Я с робостью пишу эти два слова, но надеюсь останется одно, ведь я не зову маму, мамой Фросей.

Я мысленно Целую вас с братиком Меиром и мой сердечный привет Майклу"...

Фрося дочитала письмо и всхлипнув, смахнула с ресниц слёзы:

Моя девочка, почему у меня так получилось, не родная по крови дочка, оказалась намного ближе ко мне, чем мои сыновья, хотя, что ещё говорить о Сёмке, который стал усладой моей набегающей старости....

Невольно она вздрогнула, ласковые руки дочери неожиданно обвили сзади её шею:

- Мамочка, я не могла никак уснуть, не поговорив с тобой.

Завтра ты уедешь, а утром и на вокзале уже не пообщаешься, как следует наедине.

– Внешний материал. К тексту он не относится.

-- ==== Sys2Proof/Machine/ScalarFp.lean ====
section
/-! DEFINITION. The scalar floating-point group, majors 0x60 to 0x67, with RDMODE and WRMODE (05_lanes.md R118,
R126, R135 to R137). -/

namespace Sys2Proof.Machine

/-- A floating-point source (R118, R135): a binary64 one is an x register or a small immediate; a predicate is none
of a barrel thread's operands. -/
def State.sfpSrcOk (s : State) (w64 : Bool) (o : Opnd) : Bool :=
  match opOf o with
  | .prim _ | .imm _ => s.fpSrcOk false o
  | .pred _ => s.me.isWave && !w64
  | _ => !w64 && s.fpSrcOk false o

/-- An integer source of a conversion; a 64-bit one is an x register or a small immediate, and a predicate is none of a
barrel thread's operands (R135). -/
def State.sfpIntOk (s : State) (w64 : Bool) (o : Opnd) : Bool :=
  match opOf o with
  | .prim _ | .imm _ => s.srcOk false o
  | .pred _ => s.me.isWave && !w64
  | _ => !w64 && s.srcOk false o

/-- A result's destination: no predicate; an x register for 64 bits (R135). -/
def State.sfpDstOk (s : State) (w64 long : Bool) (o : Opnd) : Bool :=
  match opOf o with
  | .prim _ => s.dstOk w64 long o
  | .pred _ => false
  | _ => !w64 && s.dstOk w64 long o

/-- The bits of a source in a format: a small immediate is converted exactly (R118). -/
def State.sfpBits (s : State) (i : Iss) (f : Fmt) (o : Opnd) : Nat :=
  match opOf o with
  | .imm v => (ofInt f ⟨1, false⟩ v.toInt).1
  | _ => (s.sval i false o).toNat % 2 ^ (1 + f.eb + f.mb)

def State.sfpNum (s : State) (i : Iss) (f : Fmt) (c : Env) (o : Opnd) : Num :=
  unpack f (c.flush f) (s.sfpBits i f o)

def isF64 (t : FTy) : Bool := t = .f64

def sfpReq (g : Guard) (t : FTy) (d : Opnd) (srcs : List Opnd) (long : Bool) (lat : Nat := 1) : Req :=
  { guard := g, ok := fun s => srcs.all (s.sfpSrcOk (isF64 t)) && s.sfpDstOk (isF64 t) long d,
    srcs := srcs, dsts := [d], long := long, cls := some 0, lat := lat }

/-- The latency of FADD, FMUL and FFMA (R115). -/
def sfpLat (t : FTy) : Nat := if isF64 t then 6 else 4

/-- A member of fixed latency. -/
def sfpOp (lat : Nat) (g : Guard) (r : Rnd) (t : FTy) (d : Opnd) (srcs : List Opnd)
    (f : Fmt → Env → List Num → Nat × FlagSet) (s : State) : Host.Outcome State Fault Refusal :=
  runIssue (sfpReq g t d srcs false lat)
    (fun i => do
      let s ← get
      let c := s.me.env r
      let v := f (fmtOf t) c (srcs.map (s.sfpNum i (fmtOf t) c))
      putScalar i d (BitVec.ofNat 64 v.1)
      raiseFlags v.2) s

/-- A long-latency member, FDIV or FSQRT (R40). -/
def sfpLong (la : BitVec 4) (g : Guard) (r : Rnd) (t : FTy) (d : Opnd) (srcs : List Opnd)
    (f : Fmt → Env → List Num → Nat × FlagSet) (s : State) : Host.Outcome State Fault Refusal :=
  runIssue (sfpReq g t d srcs true)
    (fun i => do
      let s ← get
      let c := s.me.env r
      let v := f (fmtOf t) c (srcs.map (s.sfpNum i (fmtOf t) c))
      let w : W64 := BitVec.ofNat 64 v.1
      putLater la.toNat false i d (s.scalarWrites i d w ++ (if v.2 = 0 then [] else [.flags v.2])) [w] 2) s

def execFadd (g : Guard) (r : Rnd) (sub : Bool) (t : FTy) (d a b : Opnd) (s : State) :
    Host.Outcome State Fault Refusal :=
  sfpOp (sfpLat t) g r t d [a, b] (onTwo (if sub then subNum else addNum)) s

def execFmul (g : Guard) (r : Rnd) (t : FTy) (d a b : Opnd) (s : State) : Host.Outcome State Fault Refusal :=
  sfpOp (sfpLat t) g r t d [a, b] (onTwo mulNum) s

def execFfma (g : Guard) (r : Rnd) (op : FmaOp) (t : FTy) (d a b c : Opnd) (s : State) :
    Host.Outcome State Fault Refusal :=
  sfpOp (sfpLat t) g r t d [a, b, c] (onThree fun f e => fmaOp f e op) s

def execFminmax (g : Guard) (op : FMinMax) (t : FTy) (d a b : Opnd) (s : State) :
    Host.Outcome State Fault Refusal :=
  sfpOp 1 g .dyn t d [a, b] (onTwo fun f _ => minmaxNum f op) s

/-- FCMP's destination is a predicate, written in every lane acted on (R95, R135). -/
def execFcmp (g : Guard) (k : FCond) (t : FTy) (d a b : Opnd) (s : State) : Host.Outcome State Fault Refusal :=
  runIssue
    { guard := g, ok := fun s => s.sfpSrcOk (isF64 t) a && s.sfpSrcOk (isF64 t) b && s.predOk d, srcs := [a, b],
      dsts := [d], cls := some 0 }
    (fun i => do
      let s ← get
      let f := fmtOf t
      let c := s.me.env .dyn
      let r := cmpNum f k (s.sfpNum i f c a) (s.sfpNum i f c b)
      putScalar i d (if r.1 then 1 else 0)
      raiseFlags r.2) s

def execFdiv (la : BitVec 4) (g : Guard) (r : Rnd) (t : FTy) (d a b : Opnd) (s : State) :
    Host.Outcome State Fault Refusal :=
  sfpLong la g r t d [a, b] (onTwo divNum) s

def execFsqrt (la : BitVec 4) (g : Guard) (r : Rnd) (t : FTy) (d a : Opnd) (s : State) :
    Host.Outcome State Fault Refusal :=
  sfpLong la g r t d [a] (onOne sqrtNum) s

/-! Conversions (R137). -/

/-- What a source or a result of FCVT is. -/
inductive CvtSide where
  | int (t : IntTy)
  | flt (t : FTy)
  deriving DecidableEq, Repr

def CvtSide.wide : CvtSide → Bool
  | .int t => tyW64 t
  | .flt t => isF64 t

/-- Integer types in the order of the code table. -/
def cvtInt (k : Nat) : IntTy :=
  match k with
  | 0 => .s32
  | 1 => .z32
  | 2 => .s64
  | _ => .z64

/-- Source of a code. -/
def fcvtSrc (code : Nat) : CvtSide :=
  if code < 4 then .flt .f32
  else if code < 8 then .flt .f64
  else if code < 16 then .int (cvtInt (code % 4))
  else match code with
    | 16 | 18 | 20 | 24 | 26 => .flt .f32
    | 19 | 23 => .flt .f16
    | 21 => .flt .bf16
    | _ => .flt .f64

/-- Result of a code; the class masks are 32-bit unsigned. -/
def fcvtDst (code : Nat) : CvtSide :=
  if code < 8 then .int (cvtInt (code % 4))
  else if code < 12 then .flt .f32
  else if code < 16 then .flt .f64
  else match code with
    | 16 | 23 | 25 => .flt .f64
    | 17 | 19 | 21 | 24 => .flt .f32
    | 18 | 22 => .flt .f16
    | 20 => .flt .bf16
    | _ => .int .z32

/-- The result of a code. -/
def State.fcvtResult (s : State) (i : Iss) (code : Nat) (c : Env) (a : Opnd) : W64 × FlagSet :=
  match fcvtSrc code, fcvtDst code with
  | .int t, .flt u =>
    let r := ofInt (fmtOf u) c (readInt t (s.sval i (tySigned t) a))
    (BitVec.ofNat 64 r.1, r.2)
  | .flt t, .int u =>
    if 26 ≤ code then (BitVec.ofNat 64 (classMask (fmtOf t) (s.sfpBits i (fmtOf t) a)), 0)
    else
      let lo : Int := if tySigned u then -(2 ^ (tyBits u - 1)) else 0
      let hi : Int := if tySigned u then 2 ^ (tyBits u - 1) - 1 else 2 ^ tyBits u - 1
      let r := toIntNum c lo hi (s.sfpNum i (fmtOf t) c a)
      (wrapTy u r.1, r.2)
  | .flt t, .flt u =>
    let x := s.sfpNum i (fmtOf t) c a
    let r := if 24 ≤ code then rintNum (fmtOf t) c x else convNum (fmtOf t) (fmtOf u) c x
    (BitVec.ofNat 64 r.1, r.2)
  | .int _, .int _ => (0, 0)

def State.sideOk (s : State) (k : CvtSide) (o : Opnd) : Bool :=
  match k with
  | .int t => s.sfpIntOk (tyW64 t) o
  | .flt t => s.sfpSrcOk (isF64 t) o

def execFcvt (g : Guard) (r : Rnd) (code : BitVec 5) (d a : Opnd) (s : State) : Host.Outcome State Fault Refusal :=
  let k := code.toNat
  runIssue
    { guard := g, ok := fun s => s.sideOk (fcvtSrc k) a && s.sfpDstOk (fcvtDst k).wide false d, srcs := [a],
      dsts := [d], cls := some 0, lat := 3 }
    (fun i => do
      let s ← get
      let v := s.fcvtResult i k (s.me.env r) a
      putScalar i d v.1
      raiseFlags v.2) s

/-! MODE (R121, R126). -/

/-- A result of a floating-point instruction, or a uniform write, of the turn's context has not landed. -/
def State.fpOwed (s : State) : Bool :=
  s.me.pend.any (fun p => p.unit ≠ 0) || s.here.uniDue.any (fun w => w.by_ = s.seat)

/-- RDMODE and WRMODE wait until the results of floating-point instructions have landed (R126). -/
def awaitFp : M Unit := do if (← get).fpOwed then hold .arithOp

/-- RDMODE's destination: an x register or a uniform register. -/
def State.modeDst (s : State) (o : Opnd) : Bool :=
  match opOf o with
  | .prim _ | .k _ => s.dstOk false false o
  | _ => false

/-- What `Rdmode` asks of its issue. -/
def rdmodeReq (g : Guard) (d : Opnd) : Req :=
  { guard := g, ok := fun s => s.modeDst d, dsts := [d], cls := some 0 }

def rdmodeBody (d : Opnd) (i : Iss) : M Unit := do
  awaitFp
  putScalar i d ((← getMe).mode.setWidth 64)

def execRdmode (g : Guard) (d : Opnd) (s : State) : Host.Outcome State Fault Refusal :=
  runIssue (rdmodeReq g d) (rdmodeBody d) s

/-- What `Wrmode` asks of its issue. -/
def wrmodeReq (g : Guard) (a : Opnd) (b : Opnd) : Req :=
  { guard := g, ok := fun s => s.sfpSrcOk false a && s.sfpSrcOk false b, srcs := [a, b], cls := some 0 }

/-- WRMODE of the bits of a mask. A flag that it sets is no flag raised: HIST is unchanged (DESIGN CHOICE, log 120). -/
def wrmodeBody (a : Opnd) (b : Opnd) (i : Iss) : M Unit := do
  awaitFp
  let v : BitVec 32 := (← sval i a).setWidth 32
  let m : BitVec 32 := (← sval i b).setWidth 32
  let new := ((((← getMe).mode) &&& ~~~m) ||| (v &&& m)) &&& modeBits
  let rm := (new.extractLsb' 8 3).toNat
  needOperand (rm ≠ 0 && rm ≠ 6)
  modMe fun c => { c with mode := new }

def execWrmode (g : Guard) (a b : Opnd) (s : State) : Host.Outcome State Fault Refusal :=
  runIssue (wrmodeReq g a b) (wrmodeBody a b) s

end Sys2Proof.Machine
end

У меня столько вопросов к тебе...

Очень волнуюсь, как ты восприняла моё письмо к Риве...

Так ты мне и не сказала о вашем разговоре с Пинхасом...

И ещё, не думаешь ли ты переехать в Вильнюс, так хочется, что бы ты жила рядом со мной и что Сёмке делать в той дыре...

Фрося обняла Аню за талию, усадила, как в детстве на колени и прижавшись лицом к худым лопаткам дочери, плавно покачивая из стороны в сторону, заговорила:

- Анюточка, ты написала, как чувствуешь и умеешь, я бы так не сумела, куда мне со своим образованием, это вы с Андрейкой говорите и пишите, как Лев Толстой.

И засмеялась, целуя дочь в шею.

- А теперь очень серьёзно, послушай девочка, не надо тебе сильно часто маячить в синагоге, с этим и раввин согласился.

Опасно светиться в божьих храмах, все эти процедуры - крещения, венчания и прочее, заносятся в церковные книги.

Думаю, что так обстоит и с этим геуром, а если даже нет, то обязательно найдутся добрые люди, которые донесут куда надо.

Тебе это совершенно ни к чему, ты ведь комсомолка, общественница и отличница, а за религиозный культ можно легко вылететь из университета...

Я тебя сама привела к твоему народу, а с появлением на горизонте Ривы, тебе этот геур сто лет сдался.

Басе и Ицеку ведь ничего не надо доказывать и подтверждать, так и тебе.

Не хочешь кушать свинину, не кушай.

Хочешь зажигать в субботу свечи, зажигай, молись, пости... кто тебе в этом может помешать, я точно нет.

Я тебе уже говорила, скажешь и свиней изведу со своего двора и стола, нам с Сёмкой, и от курей не тошно, а Стасу всё равно, мне такое чувство, что он даже не разбирает, что кушает, абы побыстрей сбежать к своим болванкам и гайкам.

А вот про Вильнюс или другой большой город пора подумать и ради Сёмки, и ради тебя с Андрейкой.

Ох, доченька, боюсь я эту нашу страну, не отпускает она грехи мнимые или настоящие, поэтому надо мне затеряться на её просторах.